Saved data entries

___

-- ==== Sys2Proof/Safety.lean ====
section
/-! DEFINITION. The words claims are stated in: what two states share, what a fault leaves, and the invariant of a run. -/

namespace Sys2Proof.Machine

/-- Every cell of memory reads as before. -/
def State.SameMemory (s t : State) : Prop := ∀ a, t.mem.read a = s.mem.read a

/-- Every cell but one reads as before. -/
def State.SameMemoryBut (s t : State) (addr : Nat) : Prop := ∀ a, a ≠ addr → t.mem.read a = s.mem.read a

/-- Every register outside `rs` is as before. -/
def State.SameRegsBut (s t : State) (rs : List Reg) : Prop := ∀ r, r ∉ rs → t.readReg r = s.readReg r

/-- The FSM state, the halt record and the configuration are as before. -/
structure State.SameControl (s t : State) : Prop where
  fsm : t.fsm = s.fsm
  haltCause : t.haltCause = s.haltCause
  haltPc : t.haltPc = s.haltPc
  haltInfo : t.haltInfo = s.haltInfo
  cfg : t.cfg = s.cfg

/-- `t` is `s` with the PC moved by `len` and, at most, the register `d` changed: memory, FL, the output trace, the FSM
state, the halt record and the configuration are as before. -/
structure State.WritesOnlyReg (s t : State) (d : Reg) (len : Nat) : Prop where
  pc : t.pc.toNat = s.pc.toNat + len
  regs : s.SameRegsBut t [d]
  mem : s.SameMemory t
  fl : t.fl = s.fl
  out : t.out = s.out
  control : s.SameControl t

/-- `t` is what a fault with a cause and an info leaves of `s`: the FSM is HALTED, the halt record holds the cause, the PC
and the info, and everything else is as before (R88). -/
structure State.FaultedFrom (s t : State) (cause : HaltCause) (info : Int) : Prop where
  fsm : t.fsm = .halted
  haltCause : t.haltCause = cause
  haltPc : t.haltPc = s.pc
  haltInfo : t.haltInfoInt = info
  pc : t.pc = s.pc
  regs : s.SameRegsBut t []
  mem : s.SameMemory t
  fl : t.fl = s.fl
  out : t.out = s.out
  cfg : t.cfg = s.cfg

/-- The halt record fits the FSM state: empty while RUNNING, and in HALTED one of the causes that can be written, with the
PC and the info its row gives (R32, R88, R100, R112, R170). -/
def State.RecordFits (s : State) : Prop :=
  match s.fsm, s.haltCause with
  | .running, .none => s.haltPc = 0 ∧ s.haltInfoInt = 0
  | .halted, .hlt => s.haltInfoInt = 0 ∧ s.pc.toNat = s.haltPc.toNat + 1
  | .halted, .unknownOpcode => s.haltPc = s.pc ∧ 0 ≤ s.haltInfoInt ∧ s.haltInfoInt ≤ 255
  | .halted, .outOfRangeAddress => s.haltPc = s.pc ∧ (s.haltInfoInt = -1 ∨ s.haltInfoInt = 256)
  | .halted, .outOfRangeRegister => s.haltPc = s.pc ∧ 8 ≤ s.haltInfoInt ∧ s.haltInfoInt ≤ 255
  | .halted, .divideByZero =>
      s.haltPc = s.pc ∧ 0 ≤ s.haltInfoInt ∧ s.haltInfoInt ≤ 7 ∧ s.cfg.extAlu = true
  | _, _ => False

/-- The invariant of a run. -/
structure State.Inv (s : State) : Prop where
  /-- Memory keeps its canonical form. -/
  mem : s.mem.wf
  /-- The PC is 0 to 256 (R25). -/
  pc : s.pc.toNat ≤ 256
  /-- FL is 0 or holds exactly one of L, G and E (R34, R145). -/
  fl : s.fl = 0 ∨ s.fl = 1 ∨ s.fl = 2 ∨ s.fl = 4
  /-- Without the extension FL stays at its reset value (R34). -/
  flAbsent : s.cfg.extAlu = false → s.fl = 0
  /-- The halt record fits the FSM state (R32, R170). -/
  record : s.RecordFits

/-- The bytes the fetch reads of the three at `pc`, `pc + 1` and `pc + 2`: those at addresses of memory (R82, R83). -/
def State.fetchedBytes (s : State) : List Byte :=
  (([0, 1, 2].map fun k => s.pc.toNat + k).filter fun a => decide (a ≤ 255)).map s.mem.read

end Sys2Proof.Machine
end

___

■ **Required action**:
In the records, how many lines have the word "Machine" in them? Only the number is needed.

■ **Completed task**:
2